После ухода Рене Северина встала с кушетки и попросила пригласить Юссона. Увидев ее сидящей за небольшим столиком и как бы защищенной вазой с густым букетом ирисов, сквозь которые ее было плохо видно, он улыбнулся. Его затянувшаяся улыбка, подчеркнутая неестественным молчанием, поколебала спокойствие Северины.
Она почувствовала себя еще неуютнее, когда Юссон, усевшись напротив нее, отодвинул цветы в сторону.
— Серизи нет дома? — спросил он внезапно.
— Естественно. А то бы вы его уже увидели.
— Я полагаю, что он не отходит от вас, когда бывает дома. И… и вам его не хватает?
— Очень.
— Прекрасно вас понимаю, я и сам получаю огромное удовольствие от одного только его вида. Он красив, весел, не склонен к опрометчивым поступкам, отличается верностью. Такой спутник жизни большая редкость.

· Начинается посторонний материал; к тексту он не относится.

-- ==== Sys2Proof/Certificates/Slice0/Obligations.lean ====
section
/-!
DEFINITION. The statements for the provers.
-/
open Sys2Proof Sys2Proof.Machine Sys2Proof.Safety

/-! ### The queue, the host memory and reset -/

/-- A step runs the command at the front of the queue on the state with the queue's rest; on an empty queue the block
idles (the model's choice, log entry 1: the spec's block has no queue of its own).
The model's readings in it: log entry 1. -/
def Obligations.StepTakesFront : Prop :=
  (∀ (s : State) (c : Instr) (rest : List Instr), s.pending = c :: rest → step s = exec c { s with pending := rest }) ∧
    ∀ s : State, s.pending = [] → step s = .next s

/-- No command stops the block, and none adds to the queue or takes from it: every command answers a next state from every
state (the model's reading, log entry 2: what the state does not admit has no effect but the passing of time).
The model's readings in it: log entries 2, 146. -/
def Obligations.EveryCommandAnswers : Prop :=
  ∀ (c : Instr) (s : State), ∃ s', exec c s = .next s' ∧ s'.pending = s.pending

/-- The canonical form of the host memory is an invariant of every step, from every state that has it.
The model's readings in it: log entry 13. -/
def Obligations.StepKeepsMemoryForm : Prop :=
  ∀ s s' : State, memWf s → step s = .next s' → memWf s'

/-- The machine at reset: in OFF (R19), no output driven (R137), the host memory empty and canonical, every parameter at
its factory value (R11), no event pending, no loop locked and no command waiting.
The model's readings in it: log entries 3, 4. -/
def Obligations.ResetState : Prop :=
  State.reset.dev.sys.st = .off ∧ (∀ n, gateOut State.reset.dev n = none) ∧ memWf State.reset ∧
    (∀ a, tget 0 State.reset.hostMem a = 0) ∧ (∀ pid i, prm State.reset.dev pid i = factory pid i) ∧
    State.reset.dev.ev.pend = 0 ∧ State.reset.dev.clk.lock = 0 ∧ State.reset.pending = []

/-- Only an access of the host, a posting and a start may write the host memory.
The model's readings in it: log entry 13. -/
def Obligations.OnlyHostWritesMemory : Prop :=
  ∀ (c : Instr) (s s' : State), exec c s = .next s' → ¬ writesMemory c → s'.hostMem = s.hostMem

/-! ### The host port -/

/-- A QSPI write into slots that the device does not hold stores its bytes and nothing else (R354, R358); a byte for a slot
that it holds is ignored and sets WR_BUSY; a read of a word of the slots or of the completion queue answers its bytes; an
instruction byte other than 0x02 and 0x0B sets ACC_ERR. The model's readings in it: log entries 27, 28. -/
def Obligations.QspiFrames : Prop :=
  (∀ (s : State) (t a n : Nat) (bs : List Byte), s.dev.sys.up = true → s.dev.boot.hostsel = false →
    0x2000 ≤ a → a + bs.length ≤ 0x4000 →
    (∀ i, i < bs.length → bit s.dev.mbx.busy ((a + i - 0x2000) / 512) = false) →
    ∃ s', exec (.qspiFrame t 2 a bs n) s = .next s' ∧ readMem s'.hostMem a bs.length = bs ∧
      (∀ j, j < a ∨ a + bs.length ≤ j → tget 0 s'.hostMem j = tget 0 s.hostMem j) ∧
      s'.pending = s.pending ∧ s'.dev = { s.dev with t := t }) ∧
  (∀ (s : State) (t a n : Nat) (b : Byte), s.dev.sys.up = true → s.dev.boot.hostsel = false → 0x2000 ≤ a → a < 0x4000 →
    bit s.dev.mbx.busy ((a - 0x2000) / 512) = true →
    Runs (.qspiFrame t 2 a [b] n) t s (.mbx :: evParts) (fun d => d.mbx.wrBusy = true)) ∧
  (∀ (s : State) (t a : Nat), s.dev.sys.up = true → s.dev.boot.hostsel = false → 0x2000 ≤ a → a < 0x4400 → a % 4 = 0 →
    fastOn s.dev = true →
    Runs (.qspiFrame t 0x0B a [] 4) t s [.mbx] (fun d => d.mbx.hostRd = readMem s.hostMem a 4)) ∧
  ∀ (s : State) (t i a n : Nat) (bs : List Byte), s.dev.sys.up = true → s.dev.boot.hostsel = false → i ≠ 2 → i ≠ 0x0B →
    Runs (.qspiFrame t i a bs n) t s (.mbx :: evParts) (fun d => d.mbx.accErr = true)
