/-! ### `modUnit` -/

@[simp] theorem modUnit_t (u : Nat) (f : RecUnit → RecUnit) (d : Dev) : (modUnit u f d).t = d.t := rfl
@[simp] theorem modUnit_sys (u : Nat) (f : RecUnit → RecUnit) (d : Dev) : (modUnit u f d).sys = d.sys := rfl
@[simp] theorem modUnit_ev (u : Nat) (f : RecUnit → RecUnit) (d : Dev) : (modUnit u f d).ev = d.ev := rfl
@[simp] theorem modUnit_mbx (u : Nat) (f : RecUnit → RecUnit) (d : Dev) : (modUnit u f d).mbx = d.mbx := rfl
@[simp] theorem modUnit_pts (u : Nat) (f : RecUnit → RecUnit) (d : Dev) : (modUnit u f d).pts = d.pts := rfl
@[simp] theorem modUnit_lkt (u : Nat) (f : RecUnit → RecUnit) (d : Dev) : (modUnit u f d).lkt = d.lkt := rfl
@[simp] theorem modUnit_prm (u : Nat) (f : RecUnit → RecUnit) (d : Dev) : (modUnit u f d).prm = d.prm := rfl
@[simp] theorem modUnit_commit (u : Nat) (f : RecUnit → RecUnit) (d : Dev) : (modUnit u f d).commit = d.commit := rfl
@[simp] theorem modUnit_acq (u : Nat) (f : RecUnit → RecUnit) (d : Dev) : (modUnit u f d).acq = d.acq := rfl
@[simp] theorem modUnit_fil (u : Nat) (f : RecUnit → RecUnit) (d : Dev) : (modUnit u f d).fil = d.fil := rfl
@[simp] theorem modUnit_legs (u : Nat) (f : RecUnit → RecUnit) (d : Dev) : (modUnit u f d).legs = d.legs := rfl
@[simp] theorem modUnit_wins (u : Nat) (f : RecUnit → RecUnit) (d : Dev) : (modUnit u f d).wins = d.wins := rfl
@[simp] theorem modUnit_pwm (u : Nat) (f : RecUnit → RecUnit) (d : Dev) : (modUnit u f d).pwm = d.pwm := rfl
@[simp] theorem modUnit_gs (u : Nat) (f : RecUnit → RecUnit) (d : Dev) : (modUnit u f d).gs = d.gs := rfl
@[simp] theorem modUnit_rt (u : Nat) (f : RecUnit → RecUnit) (d : Dev) : (modUnit u f d).rt = d.rt := rfl
@[simp] theorem modUnit_charm (u : Nat) (f : RecUnit → RecUnit) (d : Dev) : (modUnit u f d).charm = d.charm := rfl
@[simp] theorem modUnit_pv (u : Nat) (f : RecUnit → RecUnit) (d : Dev) : (modUnit u f d).pv = d.pv := rfl
@[simp] theorem modUnit_setr (u : Nat) (f : RecUnit → RecUnit) (d : Dev) : (modUnit u f d).setr = d.setr := rfl
@[simp] theorem modUnit_loupe (u : Nat) (f : RecUnit → RecUnit) (d : Dev) : (modUnit u f d).loupe = { d.loupe with units := tmod {} u f d.loupe.units } := rfl
@[simp] theorem modUnit_cask (u : Nat) (f : RecUnit → RecUnit) (d : Dev) : (modUnit u f d).cask = d.cask := rfl
@[simp] theorem modUnit_carat (u : Nat) (f : RecUnit → RecUnit) (d : Dev) : (modUnit u f d).carat = d.carat := rfl
@[simp] theorem modUnit_sec (u : Nat) (f : RecUnit → RecUnit) (d : Dev) : (modUnit u f d).sec = d.sec := rfl
@[simp] theorem modUnit_gd (u : Nat) (f : RecUnit → RecUnit) (d : Dev) : (modUnit u f d).gd = d.gd := rfl
@[simp] theorem modUnit_clasp (u : Nat) (f : RecUnit → RecUnit) (d : Dev) : (modUnit u f d).clasp = d.clasp := rfl
@[simp] theorem modUnit_clk (u : Nat) (f : RecUnit → RecUnit) (d : Dev) : (modUnit u f d).clk = d.clk := rfl
@[simp] theorem modUnit_hold (u : Nat) (f : RecUnit → RecUnit) (d : Dev) : (modUnit u f d).hold = d.hold := rfl
@[simp] theorem modUnit_boot (u : Nat) (f : RecUnit → RecUnit) (d : Dev) : (modUnit u f d).boot = d.boot := rfl
@[simp] theorem modUnit_can (u : Nat) (f : RecUnit → RecUnit) (d : Dev) : (modUnit u f d).can = d.can := rfl
@[simp] theorem modUnit_lanes (u : Nat) (f : RecUnit → RecUnit) (d : Dev) : (modUnit u f d).lanes = d.lanes := rfl
@[simp] theorem modUnit_eth (u : Nat) (f : RecUnit → RecUnit) (d : Dev) : (modUnit u f d).eth = d.eth := rfl
@[simp] theorem modUnit_chain (u : Nat) (f : RecUnit → RecUnit) (d : Dev) : (modUnit u f d).chain = d.chain := rfl
@[simp] theorem modUnit_time (u : Nat) (f : RecUnit → RecUnit) (d : Dev) : (modUnit u f d).time = d.time := rfl
@[simp] theorem modUnit_pnd (u : Nat) (f : RecUnit → RecUnit) (d : Dev) : (modUnit u f d).pnd = d.pnd := rfl
@[simp] theorem modUnit_free (u : Nat) (f : RecUnit → RecUnit) (d : Dev) : (modUnit u f d).free = d.free := rfl
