theorem wit_LegService :
    (∃ (s : State) (t n : Nat), n < 48 ∧ carriersRun s.dev = true ∧
    (leg s.dev n).entering = true ∧ role s.dev n ≠ 0 ∧ (leg s.dev n).running = true ∧ (leg s.dev n).start = t ∧
    startsAt s.dev n t = true) ∧
    (∃ (s : State) (t n : Nat), n < 48 ∧ inSvc s.dev n = true ∧ (leg s.dev n).leaving = true ∧
    (leg s.dev n).running = true ∧ (leg s.dev n).start = t) ∧
    (∃ (s : State) (t n : Nat), n < 48 ∧ inSvc s.dev n = true ∧ (leg s.dev n).companion = true ∧
    (leg s.dev n).running = true ∧ (leg s.dev n).start = t) ∧
    (∃ (s : State) (t slot : Nat) (c : Cmd), Admitted s slot 0x0E c ∧ field c.body 0 0 < 48 ∧
    field c.body 1 1 = 0 ∧ s.dev.sys.standby = false ∧ role s.dev (field c.body 0 0) ≠ 0) ∧
    (∃ (s : State) (t slot : Nat) (c : Cmd), Admitted s slot 0x0E c ∧ field c.body 0 0 < 48 ∧
    field c.body 1 1 = 1 ∧ s.dev.sys.standby = false ∧ role s.dev (field c.body 0 0) ≠ 0 ∧
    (leg s.dev (field c.body 0 0)).entering = false) ∧
    (∃ (s : State) (t slot : Nat) (c : Cmd), Admitted s slot 0x0E c ∧ field c.body 0 0 < 48 ∧
    field c.body 1 1 = 1 ∧ s.dev.sys.standby = false ∧ role s.dev (field c.body 0 0) ≠ 0 ∧
    (leg s.dev (field c.body 0 0)).entering = true) ∧
    (∃ (s : State) (t slot : Nat) (c : Cmd), Admitted s slot 0x0E c ∧ field c.body 0 0 < 48 ∧
    field c.body 1 1 = 2 ∧ s.dev.sys.standby = false ∧ role s.dev (field c.body 0 0) ≠ 0 ∧
    legInRefusal s.dev (field c.body 0 0) = none) ∧
    (∃ (s : State) (t slot k : Nat) (c : Cmd), Admitted s slot 0x0E c ∧ field c.body 0 0 < 48 ∧
    field c.body 1 1 = 2 ∧ s.dev.sys.standby = false ∧ role s.dev (field c.body 0 0) ≠ 0 ∧
    legInRefusal s.dev (field c.body 0 0) = some k) ∧
    (∃ (s : State) (t n : Nat), n < 48 ∧ s.dev.sys.up = true) :=
  ⟨⟨st [
      modLeg 3 (fun x => { x with entering := true, running := true, start := 4000000 }), setPrm 0x3100 3 2],
  4000000, 3, by decide +kernel⟩,
   ⟨st [
      modLeg 3 (fun x => { x with insvc := true, leaving := true, running := true, start := 4000000 })],
  4000000, 3, by decide +kernel⟩,
   ⟨st [
      modLeg 3 (fun x => { x with insvc := true, companion := true, running := true, start := 4000000 })],
  4000000, 3, by decide +kernel⟩,
   ⟨cmdSt 0x0E 0 [47, 0, 0, 0] [setPrm 0x3100 47 1], 4000000, 0, cmdOf 0x0E 0 [47, 0, 0, 0],
  by unfold Admitted; decide +kernel⟩,
   ⟨cmdSt 0x0E 0 [3, 1, 0, 0] [setPrm 0x3100 3 2, modLeg 3 (fun x => { x with insvc := true })], 4000000, 0,
  cmdOf 0x0E 0 [3, 1, 0, 0], by unfold Admitted; decide +kernel⟩,
   ⟨cmdSt 0x0E 0 [3, 1, 0, 0] [setPrm 0x3100 3 2, modLeg 3 (fun x => { x with entering := true })], 4000000, 0,
  cmdOf 0x0E 0 [3, 1, 0, 0], by unfold Admitted; decide +kernel⟩,
   ⟨cmdSt 0x0E 0 [3, 2, 0, 0] [
      setPrm 0x3100 3 2, modLeg 3 (fun x => { x with held := true, dfltLat := true })],
  4000000, 0, cmdOf 0x0E 0 [3, 2, 0, 0], by unfold Admitted; decide +kernel⟩,
   ⟨cmdSt 0x0E 0 [3, 2, 0, 0] [
      setPrm 0x3100 3 2, modLeg 3 (fun x => { x with held := true, dfltIn := true })],
  4000000, 0, 1, cmdOf 0x0E 0 [3, 2, 0, 0], by unfold Admitted; decide +kernel⟩,
   ⟨st [], 4000000, 47, by decide +kernel⟩⟩

theorem wit_GateCommands :
    (∃ (s : State) (t cls n : Nat), WriteServed s.dev cls 1 ∧ n < 48 ∧
    (leg s.dev n).dfltIn = false ∧ (leg s.dev n).duvIn = false) ∧
    (∃ (s : State) (t cls n : Nat), WriteServed s.dev cls 1 ∧ n < 48 ∧
    ((leg s.dev n).dfltIn = true ∨ (leg s.dev n).duvIn = true)) ∧
    (∃ (s : State) (t cls n : Nat), WriteServed s.dev cls 2 ∧ s.dev.sys.st = .service ∧
    n < 48 ∧ inSvc s.dev n = false ∧ (leg s.dev n).blocked = false ∧ (leg s.dev n).shootEp ≠ t / 400000 + 1) ∧
    (∃ (s : State) (t cls n v : Nat), WriteServed s.dev cls 2 ∧ s.dev.sys.st ≠ .service ∧
    n < 48 ∧ v < 8) ∧
    (∃ (s : State) (t cls g : Nat), WriteServed s.dev cls 1 ∧ g < 6 ∧
    bit s.dev.pwm.clrBusy g = false ∧ s.dev.pnd.oustedHold = false ∧ groupSvc s.dev g = []) ∧
    (∃ (s : State) (t g : Nat), g < 6 ∧ bit s.dev.pwm.clrBusy g = true ∧
    t = tget 0 s.dev.pwm.clrT g + 800) ∧
    (∃ (s : State) (t g : Nat), g < 6 ∧ bit s.dev.pwm.clrBusy g = true ∧
    t = tget 0 s.dev.pwm.clrT g + 400 * (2 + tget 0 s.dev.pwm.clrW g)) ∧
    (∃ (s : State) (t g : Nat), g < 6 ∧ bit s.dev.pwm.clrBusy g = true ∧
    bit s.dev.pwm.clrLow g = false ∧ t = tget 0 s.dev.pwm.clrT g + 400 * (12 + tget 0 s.dev.pwm.clrW g) ∧
    s.dev.sys.up = true) :=
  ⟨⟨st [modLeg 47 (fun x => { x with dfltLat := true, shootTrip := true })], 4000000, 3, 47,
  by unfold WriteServed; decide +kernel⟩,
   ⟨st [modLeg 3 (fun x => { x with dfltIn := true })], 4000000, 3, 3, by unfold WriteServed; decide +kernel⟩,
   ⟨st [fun d => { d with sys := { d.sys with st := .service } }], 4000000, 3, 3,
  by unfold WriteServed; decide +kernel⟩,
   ⟨st [], 4000000, 3, 3, 7, by unfold WriteServed; decide +kernel⟩,
   ⟨st [], 4000000, 3, 5, by unfold WriteServed; decide +kernel⟩,
   ⟨st [fun d => { d with pwm := { d.pwm with clrBusy := 32, clrT := [(5, 3999200)] } }], 4000000, 5,
  by decide +kernel⟩,
   ⟨st [
      fun d => { d with pwm := { d.pwm with clrBusy := 1, clrLow := 1, clrT := [(0, 3998800)], clrW := [(0, 1)] } }],
  4000000, 0, by decide +kernel⟩,
   ⟨st [
      fun d => { d with pwm := { d.pwm with clrBusy := 1, clrT := [(0, 3994800)], clrW := [(0, 1)] } }],
  4000000, 0, by decide +kernel⟩⟩
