-- ==== Sys2Proof/Machine/State.lean ====
section
/-!
DEFINITION. The state of the block (10_state.md R20 to R29), the two word streams of the interface, the answer words and
the reasons a step can stop.
-/

namespace Sys2Proof.Machine

/-- The nine status codes (30_encoding.md R85; causes in 60_exceptions.md R200). -/
inductive Status where
  | ok
  | emptyInputError
  | unknownSymbolError
  | deadEndError
  | incompletePathError
  | malformedTreeError
  | illegalCommand
  | badState
  | capacityExceeded
  deriving DecidableEq, Repr

/-- The five kinds of response word (30_encoding.md R81). -/
inductive Rsp where
  /-- The last word of every answer. -/
  | status (c : Status)
  /-- One bit of a bit-path (ENC). -/
  | bit (b : Bool)
  /-- A decoded symbol (DEND). -/
  | sym (x : Nat)
  /-- A leaf of the key record (SER). -/
  | kleaf (x : Nat)
  /-- A branch of the key record (SER). -/
  | kbr
  deriving DecidableEq, Repr

/-- An entry of NODE (10_state.md R22). -/
structure Node where
  freq : Nat
  sym : Option Nat
  left : Option Nat
  right : Option Nat
  deriving DecidableEq, Repr

/-- The decoder state DST (10_state.md R21): IDLE, VROOT, AT, DEAD. -/
inductive DecState where
  | idle
  | vroot
  | atNode
  | dead
  deriving DecidableEq, Repr

/-- The loader state LST (10_state.md R21): IDLE, ACTIVE, BAD. -/
inductive LoadState where
  | idle
  | active
  | bad
  deriving DecidableEq, Repr

/-- A memory indexed by whole entries (20_memory.md R50, R54): index and entry pairs, indices strictly rising, an entry
that holds no value (or the value an unlisted index reads as) not listed. -/
abbrev Mem (α : Type) := List (Nat × α)

/-- Why the machine stops.  All of these are SAFE: no command list from reset reaches one (93_implementation_defined.md
U12, U15), and the hardware rules give such a state no meaning. -/
inductive Fault where
  /-- A NODE entry that holds no value is read (10_state.md R23).  Raised by DBEG, DBIT, DEND, SER, the loader and the
  Code Table Generator, only in a state that breaks 10_state.md R30.  Safe. -/
  | nodeHasNoValue (i : Nat)
  /-- A branch whose child the pseudocode takes as present (`let some l`) lacks it (U15).  Raised by SER and the Code
  Table Generator, only in a state that breaks R24.  Safe. -/
  | childHasNoValue (i : Nat)
  /-- A walk from the root goes deeper than MAX_PATH, so NODE holds no tree (R25, 42_code_table.md R130).  Raised by SER
  and the Code Table Generator, only in a state that breaks R30.  Safe. -/
  | deeperThanMaxPath (i : Nat)
  /-- A NODE index of NODE_CAP or more is written (20_memory.md R54).  Raised by BUILD and the loader, only in a state
  that breaks R30.  Safe. -/
  | indexOutsideNode (i : Nat)
  /-- A symbol of NSYM or more indexes FREQ, CODE or LSEEN (20_memory.md R54).  Raised by FSYM, ENC and LLEAF on an
  ill-formed operand, which no word decodes to (30_encoding.md R72), and by the Code Table Generator in a state that
  breaks R22.  Safe. -/
  | symbolOutsideAlphabet (x : Nat)
  /-- A sum does not fit FREQ_W bits (41_tree_builder.md R120: none can).  Raised by FSYM and BUILD, only in a state that
  breaks R30 item 1.  Safe. -/
  | frequencyOverflow (n : Nat)
  /-- The priority collection never comes down to one member (41_tree_builder.md R112: `r <- the one member of Q`).
  Raised by BUILD when FTOTAL is not 0 and yet every count is 0, which breaks R30 item 1.  Safe. -/
  | noLastMember
  deriving DecidableEq, Repr

/-- Why a step has no meaning. -/
inductive Refusal where
  /-- An instruction without a meaning; no instruction of this model is left in that case.  Safe. -/
  | notModelled (mnemonic : String)
  /-- SYM_W or FREQ_W outside its range: the spec says nothing of such a block (93_implementation_defined.md U18).
  Raised by step.  Safe. -/
  | parametersOutOfRange
  deriving DecidableEq, Repr

/-- The block and its two word streams. -/
structure State where
  /-- The parameters of this block; no command changes them (00_scope.md R6, R7). -/
  params : Params
  /-- The command words the host has sent and the engine has not taken, oldest first (00_scope.md R14, R15). -/
  cmds : List Word
  /-- The response stream, first word first (30_encoding.md R80). -/
  rsp : List Word
  /-- TV, tree valid. -/
  tv : Bool
  /-- ROOT, index of the root. -/
  root : Nat
  /-- NN, number of allocated entries of NODE. -/
  nn : Nat
  /-- FTOTAL, number of symbols counted into FREQ. -/
  ftotal : Nat
  /-- DST, decoder state. -/
  dst : DecState
  /-- DCUR, decoder cursor. -/
  dcur : Nat
  /-- LST, loader state. -/
  lst : LoadState
  /-- LDONE, the records of this load session form one complete tree. -/
  ldone : Bool
  /-- NODE; an index that is not listed holds no value (10_state.md R22, R23). -/
  node : Mem Node
  /-- FREQ; a symbol that is not listed reads as 0 (10_state.md R26). -/
  freq : Mem Nat
  /-- CODE; a symbol that is not listed reads as none (10_state.md R27). -/
  code : Mem BitPath
  /-- LSTK, top first; the bit is false while the next node to arrive becomes the left child (10_state.md R29). -/
  lstk : List (Nat × Bool)
  /-- LSEEN, the symbols listed (10_state.md R29). -/
  lseen : Mem Unit
  deriving DecidableEq, Repr

/-- The reset state of a block with parameters p (70_reset_and_hazards.md R230). -/
def State.resetAt (p : Params) : State where
  params := p
  cmds := []
  rsp := []
  tv := false
  root := 0
  nn := 0
  ftotal := 0
  dst := .idle
  dcur := 0
  lst := .idle
  ldone := false
  node := []
  freq := []
  code := []
  lstk := []
  lseen := []

/-- The reset state of the reference block, SYM_W = 8 and FREQ_W = 32. -/
def State.reset : State := State.resetAt Params.ref

end Sys2Proof.Machine
end

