-- ==== Sys2Proof/Tests/Slice0.lean ====
section
/-!
SUPPORT. The model's own tests: ill-formed terms, words written out from 30_encoding.md, one or two steps per command
with the results that 95_test_vectors.md or the rule's own example gives, and for every statement of
Certificates/Slice0/Obligations.lean that has hypotheses concrete values that meet them.
-/

namespace Sys2Proof.Tests

open Sys2Proof Sys2Proof.Machine

/-! ## Small states -/

/-- A block with two symbols (SYM_W = 1) and frequencies of four bits, right after reset. -/
def empty : State := State.resetAt { symW := 1, freqW := 4 }

/-- Each of the two symbols counted once. -/
def counted : State := { empty with freq := [(0, 1), (1, 1)], ftotal := 2 }

/-- The tree of V6 over the symbols 0 and 1: branch 2 with left 1 and right 0. -/
def twoLeaf : State :=
  { empty with
    tv := true, root := 2, nn := 3, code := [(0, [true]), (1, [false])]
    node := [(0, ⟨1, some 0, none, none⟩), (1, ⟨1, some 1, none, none⟩), (2, ⟨2, none, some 1, some 0⟩)] }

/-- The one-leaf tree of V2 over the symbol 1. -/
def oneLeaf : State :=
  { empty with tv := true, root := 0, nn := 1, code := [(1, [false])], node := [(0, ⟨3, some 1, none, none⟩)] }

/-- A decode session on a tree. -/
def decoding (d : DecState) (i : Nat) (s : State) : State := { s with dst := d, dcur := i }

/-- A load session with no record yet. -/
def loadOpened : State := { empty with lst := .active }

/-- The load session of 45_persistence.md R174's example, before its record: one branch, waiting for its left child. -/
def loadBranch : State := { loadOpened with nn := 1, node := [(0, ⟨0, none, none, none⟩)], lstk := [(0, false)] }

/-- The records of the branch and its left leaf taken. -/
def loadHalf : State :=
  { loadOpened with
    nn := 2, node := [(0, ⟨0, none, some 1, none⟩), (1, ⟨0, some 1, none, none⟩)], lstk := [(0, true)], lseen := [(1, ())] }

/-- All three records taken. -/
def loadWhole : State :=
  { loadOpened with
    nn := 3, ldone := true, lseen := [(0, ()), (1, ())]
    node := [(0, ⟨0, none, some 1, some 2⟩), (1, ⟨0, some 1, none, none⟩), (2, ⟨0, some 0, none, none⟩)] }

/-- The tree of 45_persistence.md R176's example, as a load leaves it. -/
def loadedTree : State :=
  { empty with
    tv := true, root := 0, nn := 3, code := [(0, [true]), (1, [false])]
    node := [(0, ⟨0, none, some 1, some 2⟩), (1, ⟨0, some 1, none, none⟩), (2, ⟨0, some 0, none, none⟩)] }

Северина резко сменила тему. Любая похвала, изрекаемая этими устами, принижала, обесцвечивала образ Пьера.
— Благодаря одной подруге, которая навещает меня каждый день, я не слишком скучаю, — сказала Северина.
— Госпожа Февре?
— Вы видели, как она выходила из дома?
— Нет, я чувствую запах ее духов, какой-то немного умоляющий, как и она сама.
Он засмеялся, вызвав у Северины приступ отвращения.
— На секунду к вам возвратился ваш обычный вид, — заметил Юссон.
— Я так сильно изменилась? — спросила молодая женщина, слегка вздрогнув.
Она тут же рассердилась на себя за неуместное беспокойство, которое, как она почувствовала, прозвучало в ее вопросе.
Юссон ответил:
— Я нахожу, что у вас исчезло девичье выражение лица.
— Благодарю за комплимент.
— Обычно вы более откровенны наедине с собой…
Северина ожидала, что он как-нибудь объяснит свои слова. Но объяснения не последовало. Чтобы показать свое недовольство, Северина слегка привстала и сделала вид, что ей нужно поправить стоящие рядом с ней цветы.
— Вы, наверное, устали сидеть, — сказал Юссон. — Не надо стесняться меня. Вам следует прилечь.
— Уверяю вас, я привыкла…
— Нет, в самом деле, а то Серизи будет сердиться на меня. Ложитесь.
Он встал и отодвинул кресло, чтобы пропустить ее.
Северине захотелось ответить ему жестко и четко, как это ей обычно легко удавалось до болезни, но сейчас она не могла найти нужных слов. Не желая, чтобы это становящееся смешным противоборство излишне затянулось, она, раздраженная и смущенная, все-таки прилегла на кушетку.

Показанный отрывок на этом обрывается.